• _Exercise inputs_
/-- NEXT, not cancelled, finds no pending mask. -/
theorem exec_next_faults {s : State} (hst : s.st = .nextRound) (hc : s.cancelReq = false) (hstk : s.stk = []) :
    exec .next s = .fault .unitRefusedInside := by
  simp only [exec, execNext, if_pos hst, if_neg (Bool.eq_false_iff.1 hc), popMask_nil s hstk]

/-- The mask of the first colliding slot cannot be derived or not be pushed. -/
theorem exec_collide_faults {s : State} (hst : s.st = .processCollisions) (hcoll : s.coll ≠ 0)
    (h : s.curMask.wellFormed = false ∨ 60 < s.cur.len.toNat ∨ 256 ≤ s.stk.length) :
    exec .collide s = .fault .unitRefusedInside := by
  obtain ⟨slot, slots, hscan⟩ := List.exists_cons_of_ne_nil ((cscan_eq_nil_iff s.coll).not.2 hcoll)
  simp only [exec, execCollide, if_pos hst, hscan, pushDerived_none s.curMask slot slots s h]

/-- Settles O24: the bench's word has no row, and a unit refuses inside each of the three operations. -/
theorem stopsByName : Obligations.StopsByName :=
  fun _ => ⟨fun _ _ => step_bench_noOperation, exec_sendreq_faults, exec_next_faults, exec_collide_faults⟩

end Sys2Proof.Machine

/-! PROOF. Reset and hazards (70_reset_and_hazards.md): hardware reset in any state (R210), one round in flight (R213), and
that no step of a session reads a register that holds an unspecified value (R218). -/

namespace Sys2Proof.Machine

/-! ### Hardware reset (R210) -/

/-- Settles O7: the reset input is one step, and what it leaves is `hardReset`. -/
theorem hardwareResetInAnyState : Obligations.HardwareResetInAnyState := by
  intro s rest hin
  exact ⟨_, step_hwReset hin, rfl, rfl, rfl, rfl, rfl, rfl, rfl, rfl, rfl, rfl, rfl, rfl, rfl, rfl,
    by rw [hardReset_inputs, consume_inputs, hin, List.tail_cons]⟩

/-! ### One round in flight (R213) -/

/-- Without a call of the Transport, a response that is awaited stays awaited. -/
theorem State.OneInFlight.of_link_eq {s t : State} (h : s.OneInFlight) (hl : t.link = s.link)
    (hst : s.st = .roundSent → t.st = .roundSent) : t.OneInFlight := by
  obtain ⟨hchain, hlast⟩ := h
  rw [State.OneInFlight, hl]
  exact ⟨hchain, fun e he hw => hst (hlast e he hw)⟩

/-- A request may be written where no response is awaited: the last call is a read. -/
theorem State.OneInFlight.write {s t : State} (h : s.OneInFlight) (hst : s.st ≠ .roundSent) {f : List Byte}
    (hl : t.link = s.link ++ [.write f]) (ht : t.st = .roundSent) : t.OneInFlight := by
  obtain ⟨hchain, hlast⟩ := h
  rw [State.OneInFlight, hl]
  refine ⟨List.isChain_append.2 ⟨hchain, List.isChain_singleton _, fun a ha _ _ hw => ?_⟩, fun _ _ _ => ht⟩
  exact hst (hlast a ha hw.1)

/-- After reads no response is awaited. -/
theorem State.OneInFlight.reads {s t : State} (h : s.OneInFlight) {reads : List LinkEvent}
    (hreads : ∀ e ∈ reads, e.isWrite = false) (hne : reads ≠ []) (hl : t.link = s.link ++ reads) : t.OneInFlight := by
  obtain ⟨hchain, -⟩ := h
  rw [State.OneInFlight, hl]
  refine ⟨List.isChain_append.2 ⟨hchain, ?_, fun _ _ e he hw => ?_⟩, fun e he hw => ?_⟩
  · exact (List.pairwise_of_forall_mem_list fun _ _ e he hw => by simp [hreads e he] at hw).isChain
  · simp [hreads e (List.mem_of_mem_head? he)] at hw
  · rw [List.getLast?_append_of_ne_nil _ hne] at he
    simp [hreads e (List.mem_of_getLast? he)] at hw

/-- No operation but START, RECV, NEXT, SENDREQ and DECODE calls the Transport (20_memory.md R61, R62). -/
theorem link_eq_of_exec {i : Instr} {s t : State} (h : exec i s = .next t) (hstart : i ≠ .start) (hrecv : i ≠ .recv)
    (hnext : i ≠ .next) (hsendreq : i ≠ .sendreq) (hdecode : i ≠ .decode) : t.link = s.link := by
  cases i with
  | start => exact absurd rfl hstart
  | recv => exact absurd rfl hrecv
  | next => exact absurd rfl hnext
  | sendreq => exact absurd rfl hsendreq
  | decode => exact absurd rfl hdecode
  | cancel | clear => cases h; rfl
  | isochk => rcases isochk_cases h with ⟨-, rfl⟩ | ⟨-, ⟨-, -, rfl⟩ | ⟨-, rfl⟩⟩ <;> rfl
  | extract => rcases extract_cases h with ⟨-, rfl⟩ | ⟨-, ⟨-, rfl⟩ | ⟨-, -, rfl⟩ | ⟨-, _, _, _, -, -, rfl⟩⟩ <;> rfl
  | collide => rcases collide_cases h with ⟨-, rfl⟩ | ⟨-, _, -, -, -, rfl⟩ <;> rfl
  | fatalchk => rcases fatalchk_cases h with ⟨-, rfl⟩ | ⟨-, ⟨-, -, rfl⟩ | ⟨-, -, rfl⟩ | ⟨-, -, rfl⟩⟩ <;> rfl
  | push => rcases push_cases h with rfl | ⟨-, -, rfl⟩ <;> rfl
  | pop => rcases pop_cases h with ⟨-, rfl⟩ | ⟨_, _, -, rfl⟩ <;> rfl
  | nop | csum | verify | fields | encode | buildreq | derive | tagparse | isomap | vscan | cscan =>
    obtain ⟨r, rfl⟩ := exec_pure_next h rfl
    rfl

theorem start_keeps_oneInFlight {s t : State} (h : s.OneInFlight) (hx : exec .start s = .next t) : t.OneInFlight := by
  rcases start_cases hx with ⟨-, rfl⟩ | ⟨hb, rfl⟩
  · exact h.of_link_eq rfl id
  · have hst : s.st ≠ .roundSent := fun e => by rw [State.busy, e] at hb; cases hb
    exact h.write hst rfl rfl

theorem recv_keeps_oneInFlight {s t : State} (h : s.OneInFlight) (hx : exec .recv s = .next t) : t.OneInFlight := by
  rcases recv_cases hx with ⟨-, rfl⟩ | ⟨-, ⟨f, _, _, -, -, -, rfl⟩ | ⟨_, _, _, reads, -, -, hreads, hne, rfl⟩⟩
  · exact h.of_link_eq rfl id
  · exact h.reads (reads := [.read 2 (f.take 2), .read (f.length - 2) (f.drop 2)]) (by simp [LinkEvent.isWrite]) nofun rfl
  · exact h.reads hreads hne rfl

theorem next_keeps_oneInFlight {s t : State} (h : s.OneInFlight) (hx : exec .next s = .next t) : t.OneInFlight := by
  rcases next_cases hx with ⟨-, rfl⟩ | ⟨hst, ⟨-, rfl⟩ | ⟨-, _, _, -, -, rfl⟩⟩
  · exact h.of_link_eq rfl id
  · exact h.of_link_eq rfl (by simp [hst])
  · exact h.write (by simp [hst]) rfl rfl

/-- The host's commands and the micro-operation of ST keep one round in flight. -/
theorem exec_keeps_oneInFlight {i : Instr} {s t : State} (h : s.OneInFlight)
    (hi : i = .nop ∨ i = .start ∨ i = .cancel ∨ microOf s.st = some i) (hx : exec i s = .next t) : t.OneInFlight := by
  rcases hi with rfl | rfl | rfl | hi
  · cases hx; exact h
  · exact start_keeps_oneInFlight h hx
  · cases hx; exact h.of_link_eq rfl id
  · cases hst : s.st with
    | roundSent => rw [hst] at hi; cases hi; exact recv_keeps_oneInFlight h hx
    | nextRound => rw [hst] at hi; cases hi; exact next_keeps_oneInFlight h hx
    | idle | done | fatal => rw [hst] at hi; cases hi
    | roundReceived | extractTags | processCollisions | pushMasks =>
      rw [hst] at hi
      cases hi
      exact h.of_link_eq (link_eq_of_exec hx nofun nofun nofun nofun nofun) (by simp [hst])

/-- Settles O59: a step without a reset is a wait, a host command or ST's micro-operation, or a refusal. -/
theorem oneRoundInFlight : Obligations.OneRoundInFlight := by
  intro s t hin h hstep
  have hconsume : s.consume.OneInFlight := h.of_link_eq rfl id
  rcases step_outside fun x hx => (hin x hx).1 with ⟨⟨rest, hr⟩, -⟩ | ⟨-, e⟩ | ⟨i, hi, e⟩ | e
  · exact absurd rfl (hin .hwReset (by simp [hr])).2
  · cases e.symm.trans hstep
    exact hconsume
  · exact exec_keeps_oneInFlight hconsume hi (e.symm.trans hstep)
  · cases e.symm.trans hstep
    exact hconsume.of_link_eq rfl id

/-! ### The specified part of a state (R218)

A step of a session and the same step from the specified part of the state end in the same specified part. So the specified
part before a step determines the one after it. -/

@[simp] theorem specified_tagcnt (s : State) : s.specified.tagcnt = s.tagcnt := rfl

theorem specified_cur {s : State} (h : s.st ≠ .idle) : s.specified.cur = s.cur := by simp [State.specified, h]
theorem specified_coll {s : State} (h : s.st.holdsFlags = true) : s.specified.coll = s.coll := by simp [State.specified, h]
theorem specified_f {s : State} (h : s.st.holdsFrame = true) : s.specified.f = s.f := by simp [State.specified, h]
theorem specified_rxlen {s : State} (h : s.st.holdsFrame = true) : s.specified.rxlen = s.rxlen := by
  simp [State.specified, h]
theorem specified_rxb {s : State} (h : s.st.holdsFrame = true) : s.specified.rxb = Buf.upTo s.rxb s.rxlen.toNat := by
  simp [State.specified, h]

/-! #### Buffers -/

/-- A length in a register fits a buffer. -/
theorem toNat_le_255 (n : Byte) : n.toNat ≤ 255 := Nat.le_of_lt_succ n.isLt

/-- The first n bytes of a buffer are what is kept of it. -/
theorem upTo_take (b : Buf) (n : Byte) : (Buf.upTo b n.toNat).toList.take n.toNat = b.toList.take n.toNat := by
  have hlen : (b.toList.take n.toNat).length = n.toNat := by simp [toNat_le_255]
  have htake := overlay_take (b.toList.take n.toNat) (Vector.replicate 255 0) (hlen.le.trans (toNat_le_255 n))
  rwa [hlen] at htake
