-- ==== Sys2Proof/Machine/Step.lean ====
section
/-! DEFINITION. One step of the model is one transaction on the ports (R620): reset if `rst` is asserted (R800), else the command
on the port; then the host drives its next transaction (R313). -/

namespace Sys2Proof.Machine

/-- The command on the port: its meaning, or the fault of a reserved word (R402, R620). -/
def runCommand (s : State) : Result :=
  match fetch s with
  | .ok i => exec i s
  | .error _ => execReserved s

/-- One transaction. -/
def step (s : State) : Host.Outcome State Fault Refusal :=
  if s.ports.rst then .next (hostAdvance (resetCore s)) else thenHost (runCommand s)

/-- The state with a row's command word on the command port, so that the next step runs it (log entry 5). -/
def State.withFetchWord (s : State) (nbits w : Nat) : State := driveWord s (tableWord nbits w)

end Sys2Proof.Machine
end

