/-- Byte `r` of MIXCOL32 of the column that ShiftRows makes is row `r` of MixColumns (R525). -/
theorem byteAt_mixcol32_gather (x : Quad) (j r : Fin 4) : byteAt (mixcol32 (gather (subByte x) j)) r.val =
    mixByte (shiftedRow x j r.val) (shiftedRow x j (r.val + 1)) (shiftedRow x j (r.val + 2)) (shiftedRow x j (r.val + 3)) := by
  rw [gather_eq_shiftedRow, mixcol32_le32]
  fin_cases r
  · exact byteAt_le32_0 ..
  · exact byteAt_le32_1 ..
  · exact byteAt_le32_2 ..
  · exact byteAt_le32_3 ..

/-- Settles O21: MIXCOL32 of the gathered word is MixColumns of the shifted rows. -/
theorem aesrIsAesRound : Obligations.AesrIsAesRound := by
  refine ⟨fun x k j r => ⟨?_, gather_eq_shiftedRow x j⟩, by decide⟩
  rw [aesr_get, byteAt_xor, byteAt_mixcol32_gather]
  rfl

/-- The byte of the state that step (3) puts at byte `n` of the gathered words (R524). -/
def gatherIndex (n : Fin 16) : Fin 16 := Fin.ofNat 16 (4 * ((n.val / 4 + (n.val + 1) % 4) % 4) + (n.val + 1) % 4)

/-- The gather is a permutation of the bytes (R526). -/
theorem gatherIndex_bijective : Function.Bijective gatherIndex := by decide

/-- The gathered words are the sixteen substituted bytes in the order of the gather. -/
theorem gather_subByte (x : Quad) (j : Fin 4) :
    gather (subByte x) j = (quadOfBytes (sbox ∘ quadByte x ∘ gatherIndex)).get j := by
  fin_cases j <;> rfl

/-- A 128-bit value is its sixteen bytes. -/
theorem quadByte_bijective : Function.Bijective quadByte :=
  Function.bijective_iff_has_inverse.mpr ⟨quadOfBytes, quadOfBytes_quadByte, fun t => funext (quadByte_quadOfBytes t)⟩

/-- Sixteen bytes are a 128-bit value. -/
theorem quadOfBytes_bijective : Function.Bijective quadOfBytes :=
  Function.bijective_iff_has_inverse.mpr ⟨quadByte, fun t => funext (quadByte_quadOfBytes t), quadOfBytes_quadByte⟩

/-- Steps (4) and (5) on the gathered words (R524). -/
def diffuse (k y : Quad) : Quad := Quad.ofFn fun j => mixcol32 (y.get j) ^^^ k.get j

/-- Steps (4) and (5) act word by word, each an invertible map (R526). -/
theorem diffuse_bijective (k : Quad) : Function.Bijective (diffuse k) := by
  obtain ⟨unmix, hleft, hright⟩ := Function.bijective_iff_has_inverse.mp mixcol32_bijective
  refine Function.bijective_iff_has_inverse.mpr
    ⟨fun z => Quad.ofFn fun j => unmix (z.get j ^^^ k.get j), fun y => ?_, fun z => ?_⟩
  · exact Quad.ext_get fun j => by simp [diffuse, hleft _]
  · exact Quad.ext_get fun j => by simp [diffuse, hright _]

/-- AESR as the composition of its steps: bytes, gather, substitution, words, diffusion with the key. -/
theorem aesr_eq_comp (k : Quad) :
    (aesr · k) = diffuse k ∘ quadOfBytes ∘ (sbox ∘ ·) ∘ (· ∘ gatherIndex) ∘ quadByte :=
  funext fun x => Quad.ext_get fun j => by simp [diffuse, gather_subByte]

/-- AESR with a fixed key is a bijection, for each of its steps is one (R526). -/
theorem aesr_bijective (k : Quad) : Function.Bijective (aesr · k) := by
  rw [aesr_eq_comp]
  exact (diffuse_bijective k).comp <| quadOfBytes_bijective.comp <| sbox_bijective.comp_left.comp <|
    gatherIndex_bijective.comp_right.comp quadByte_bijective

/-- AESR run alone puts out its value and changes nothing else, whatever the state (R524). -/
theorem exec_aesr (x k : Quad) (s : State) : exec (.aesr x k) s = .next (putUnit s (.quad (aesr x k))) := rfl

/-- Settles O22: the key is the final XOR, each step of the round is a bijection, and the value put out reads no state. -/
theorem aesrLaws : Obligations.AesrLaws := by
  refine ⟨aesr_eq_xor, aesr_bijective, fun x k s s' t t' h h' => ?_⟩
  rw [exec_aesr] at h h'
  cases h
  cases h'
  rfl

end Sys2Proof.Machine

namespace Sys2Proof.Machine

/-! ### SIGMA on the sixteen bytes (R540, R541) -/

/-- The sixteen bytes decide the value. -/
theorem quad_ext_quadByte {x y : Quad} (h : ∀ n, quadByte x n = quadByte y n) : x = y :=
  quadByte_bijective.injective (funext h)

/-- XOR works byte by byte. -/
@[simp] theorem quadByte_xor (x y : Quad) (n : Fin 16) : quadByte (x.xor y) n = quadByte x n ^^^ quadByte y n := by
  rw [quadByte, Quad.get_xor, byteAt_xor]
  rfl

/-- Every byte of a byte-uniform constant is that byte. -/
@[simp] theorem quadByte_fill_le32 (b : U8) (n : Fin 16) : quadByte (.fill (le32 b b b b)) n = b := by
  rw [quadByte, Quad.get_fill]
  exact byteAt_le32 (fun _ => b) ⟨n.val % 4, Nat.mod_lt _ (by decide)⟩

/-- SIGMA moves bytes and does nothing else to them (R541). -/
@[simp] theorem quadByte_sigma (x : Quad) (n : Fin 16) : quadByte (sigma x) n = quadByte x (sigmaIndex n) :=
  quadByte_quadOfBytes _ n

/-- The table is the transpose of the 4x4 byte matrix (R540). -/
theorem sigmaIndex_transpose : ∀ r c : Fin 4, (sigmaIndex (Fin.ofNat 16 (4 * r.val + c.val))).val = 4 * c.val + r.val := by
  decide

/-- The transpose of the transpose is the matrix itself (R542). -/
@[simp] theorem sigmaIndex_sigmaIndex : ∀ n : Fin 16, sigmaIndex (sigmaIndex n) = n := by
  decide

/-- Where all bytes are equal, moving them changes nothing (R541). -/
@[simp] theorem sigma_fill_le32 (b : U8) : sigma (.fill (le32 b b b b)) = .fill (le32 b b b b) :=
  quad_ext_quadByte fun n => by rw [quadByte_sigma, quadByte_fill_le32, quadByte_fill_le32]

/-- Settles O23: the bytes move along the table, equal bytes are a fixed point, and zero is the equal bytes 0. -/
theorem sigmaValues : Obligations.SigmaValues :=
  ⟨quadByte_sigma, sigmaIndex_transpose, sigma_fill_le32, sigma_fill_le32 0, by decide⟩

• _Prompt_
From the records above, extract exactly and only the lines that begin at the line with "is a read. -/" and stop after the line with "cases h; rfl".

• _Problem solution_
/-- A request may be written where no response is awaited: the last call is a read. -/
theorem State.OneInFlight.write {s t : State} (h : s.OneInFlight) (hst : s.st ≠ .roundSent) {f : List Byte}
    (hl : t.link = s.link ++ [.write f]) (ht : t.st = .roundSent) : t.OneInFlight := by
  obtain ⟨hchain, hlast⟩ := h
  rw [State.OneInFlight, hl]
  refine ⟨List.isChain_append.2 ⟨hchain, List.isChain_singleton _, fun a ha _ _ hw => ?_⟩, fun _ _ _ => ht⟩
  exact hst (hlast a ha hw.1)

/-- After reads no response is awaited. -/
theorem State.OneInFlight.reads {s t : State} (h : s.OneInFlight) {reads : List LinkEvent}
    (hreads : ∀ e ∈ reads, e.isWrite = false) (hne : reads ≠ []) (hl : t.link = s.link ++ reads) : t.OneInFlight := by
  obtain ⟨hchain, -⟩ := h
  rw [State.OneInFlight, hl]
  refine ⟨List.isChain_append.2 ⟨hchain, ?_, fun _ _ e he hw => ?_⟩, fun e he hw => ?_⟩
  · exact (List.pairwise_of_forall_mem_list fun _ _ e he hw => by simp [hreads e he] at hw).isChain
  · simp [hreads e (List.mem_of_mem_head? he)] at hw
  · rw [List.getLast?_append_of_ne_nil _ hne] at he
    simp [hreads e (List.mem_of_getLast? he)] at hw

/-- No operation but START, RECV, NEXT, SENDREQ and DECODE calls the Transport (20_memory.md R61, R62). -/
theorem link_eq_of_exec {i : Instr} {s t : State} (h : exec i s = .next t) (hstart : i ≠ .start) (hrecv : i ≠ .recv)
    (hnext : i ≠ .next) (hsendreq : i ≠ .sendreq) (hdecode : i ≠ .decode) : t.link = s.link := by
  cases i with
  | start => exact absurd rfl hstart
  | recv => exact absurd rfl hrecv
  | next => exact absurd rfl hnext
  | sendreq => exact absurd rfl hsendreq
  | decode => exact absurd rfl hdecode
  | cancel | clear => cases h; rfl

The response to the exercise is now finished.